8.2. Configuring Workflows To Use Containers

Containers currently can only be specified in the Transformation Catalog. Users have the option of either using a different container for each executable or same container for all executables. In the case, where you wants to use a container that does not have your executable pre-installed, you can mark the executable as STAGEABLE and Pegasus will stage the executable into the container, as part of executable staging.

The DAX API extensions don't support references for containers.

8.2.1. Containerized Applications in the Transformation Catalog

Users can specify what container they want to use for running their application in the Transformation Catalog using the multi line text based format described in this section.

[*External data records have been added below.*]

-- ==== Sys2Proof/Machine/Flit.lean ====
section
/-! DEFINITION. A flit of the accelerator: CRC, slot, acknowledgement, credits, CONTROL records and messages
(08 R253 to R268). -/

namespace Sys2Proof.Machine

/-- A message of the accelerator from its header and cells (R266). -/
def parseZal (b : Bytes) : ZalReq :=
  { gen := BitVec.ofNat 4 (fieldAt b 1 1), cells := fieldAt b 2 1, status := fieldAt b 3 1, tag := fieldAt b 4 2, aux := fieldAt b 6 2
    addr := fieldAt b 8 8, data := b.drop 16, bad := decide (32 ≤ fieldAt b 1 1) }

/-- The message's opcode leads to what the message does (R267); every other opcode is invalid (R268). -/
def zalDispatch (p op : Nat) (m : ZalReq) (s : State) : State :=
  match op with
  | 0x01 => readIn p m s
  | 0x02 => writeIn p m s
  | 0x03 => translateIn p m s
  | 0x04 => submitIn p m s
  | 0x05 => abortIn p m s
  | 0x0C => abortAnswerIn p m s
  | 0x0D => flushAckIn p m s
  | 0x19 => shardWriteIn p m s
  | 0x1A => shardEndIn p m s
  | 0x1E => restoreReadIn p m s
  | 0x1F => warnIn p m s
  | 0x21 => verdictMsg p m s
  | _ => zalError s p

/-- The messages of a DATA flit's cells, after what the flit before began (R266): what does not fit waits for the next
DATA flit; padding runs to the end of the area. -/
def zalMessages (p : Nat) : Nat → Bytes → State → State
  | 0, _, s => s
  | fuel + 1, b, s =>
    if b.isEmpty || decide (fieldAt b 0 1 = 0) then s
    else if 32 < fieldAt b 2 1 then zalError s p
    else
      let n := 16 * (1 + fieldAt b 2 1)
      if b.length < n then s.modZal p fun z => { z with rxPart := b }
      else zalMessages p fuel (b.drop n) (zalDispatch p (fieldAt b 0 1) (parseZal (b.take n)) s)

/-- A DATA flit is accepted. -/
def dataIn (p : Nat) (area : Bytes) (s : State) : State :=
  zalMessages p 30 ((s.zal p).rxPart ++ area) (s.modZal p fun z => { z with rxPart := [] })

/-- A CONTROL flit is accepted: its record (R262). -/
def controlIn (p : Nat) (area : Bytes) (s : State) : State :=
  let rest := !zeroAt area 16 464
  match fieldAt area 0 1 with
  | 1 => initIn p (fieldAt area 1 1) (fieldAt area 4 2) (fieldAt area 6 2) (fieldAt area 8 2) (fieldAt area 10 2) (fieldAt area 12 2)
      (rest || decide (fieldAt area 2 2 ≠ 0 ∨ fieldAt area 14 2 ≠ 0)) s
  | 2 => laneMapIn p (fieldAt area 4 5) (rest || decide (fieldAt area 1 3 ≠ 0 ∨ fieldAt area 9 7 ≠ 0)) s
  | 3 => mapSwitchIn p (rest || decide (fieldAt area 1 15 ≠ 0)) s
  | _ => zalError s p

/-- The accelerator's ACK and NAK (R258): flits up to ACK leave the replay buffer; NAK resends the others. -/
def ackIn (s : State) (p ack : Nat) (nak : Bool) : State :=
  let z := s.zal p
  let s1 := if z.unacked.contains ack then
      s.modZal p fun z => { z with unacked := (z.unacked.dropWhile fun q => decide (q ≠ ack)).drop 1, stuck := 0, ackAt := s.lc }
    else s
  if nak then replay s1 p else s1

/-- A discarded flit: the first of a gap is answered with NAK (R258); its lookup is lost (R276). -/
def flitLost (s : State) (p : Nat) : State :=
  let n := ((s.zal p).accPos + 1) % 4096
  let s1 := (lookupLost s p n).modZal p fun z => { z with accPos := n }
  if (s1.zal p).inGap then s1
  else (s1.modZal p fun z => { z with inGap := true }).emit (.zalAck p (((s1.zal p).rxSeq + 4095) % 4096) true)

/-- A flit that passes FEC and CRC: its slot, ACK, NAK and credits are acted on, then its KIND (R254, R258). -/
def flitIn (s : State) (p : Nat) (b : Bytes) : State :=
  let h := fieldAt b 0 8
  let txPos := bitsOf h 38 27
  let s1 := (lookupSlot s p txPos ((b.drop 8).take 32)).modZal p fun z =>
    { z with accPos := txPos, credits := z.credits.set (bitsOf h 40 39) (z.credits.getD (bitsOf h 40 39) 0 + bitsOf h 51 41) }
  let s2 := pumpTx (ackIn s1 p (bitsOf h 25 14) (bitOf h 26)) p
  let area := (b.drop 40).take 464
  match bitsOf h 1 0 with
  | 0 => s2
  | 1 => seqIn s2 p (bitsOf h 13 2) (dataIn p area)
  | 2 => seqIn s2 p (bitsOf h 13 2) (controlIn p area)
  | _ => zalError s2 p

/-- FLIT_RECEIVE (R252 to R258). -/
def execFlitReceive (port : Fin 8) (fecCorrected destroyed : Bool) (flit : Bytes) (s : State) : Host.Outcome State Fault Refusal :=
  let p := port.val
  let b := padTo 512 flit
  .next (if !s.on || decide ((s.zal p).link ≠ .up) then s
    else
      let s1 := s.modZal p fun z => { z with fecCorrected := sat32 z.fecCorrected (b2n fecCorrected) }
      if destroyed then flitLost (s1.modZal p fun z => { z with fecUncorrectable := sat32 z.fecUncorrectable 1 }) p
      else if fieldAt b 504 8 ≠ crc64 (b.take 504) then flitLost (s1.modZal p fun z => { z with crcErrors := sat32 z.crcErrors 1 }) p
      else flitIn s1 p b)

end Sys2Proof.Machine
end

Users can specify an optional attribute named container that refers to the container to be used for the application.

tr example::keg:1.0 { 

  #specify profiles that apply for all the sites for the transformation 
  #in each site entry the profile can be overriden 

  profile env "APP_HOME" "/tmp/myscratch"
  profile env "JAVA_HOME" "/opt/java/1.6"

  site isi {
    # environment to be set when the job is run in the container
    # overrides env profiles specified in the container
    profile env "HELLo" "WORLD"
    profile env "JAVA_HOME" "/bin/java.1.6"
    
    profile condor "FOO" "bar"
    
    pfn "/path/to/keg
    arch "x86"
    os "linux"
    osrelease "fc"
    osversion "4"
      
    # INSTALLED means pfn refers to path in the container.
    # STAGEABLE means the executable can be staged into the container
    type "INSTALLED" 

    #optional attribute to specify the container to use
    container "centos-pegasus"
  }
}

cont centos-pegasus{
     # can be either docker or singularity
     type "docker"

     # URL to image in a docker|singularity hub OR
     # URL to an existing docker image exported as a tar file or singularity image
     image "docker:///rynge/montage:latest" 

     # optional site attribute to tell pegasus which site tar file
     # exists. useful for handling file URL's correctly
     image_site "optional site"

     # mount information to mount host directories into container 
     # format src-dir:dest-dir[:options]
     mount "/Volumes/Work/lfs1:/shared-data/:ro"

     # environment to be set when the job is run in the container
     # only env profiles are supported
     profile env "JAVA_HOME" "/opt/java/1.6"	    
}

The container itself is defined using the cont entry. Multiple transformations can refer to the same container.

  1. cont cont - A container identifier.

  2. image - URL to image in a docker|singularity hub or URL to an existing docker image exported as a tar file or singularity image. Example of a docker hub URL is docker:///rynge/montage:latest, while for singularity shub://pegasus-isi/fedora-montage

  3. image_site - The site identifier for the site where the container is available

  4. mount - mount information to mount host directories into container of format src-dir:dest-dir[:options] . Consult Docker and Singularity documentation for options supported for -v and -B options respectively.

  5. Profiles - One or many profiles can be attached to a transformation for all sites or to a transformation on a particular site. For containers, only env profiles are supported.

Note

Containerized Applications can only be specified in the transformation catalog, not via the DAX API.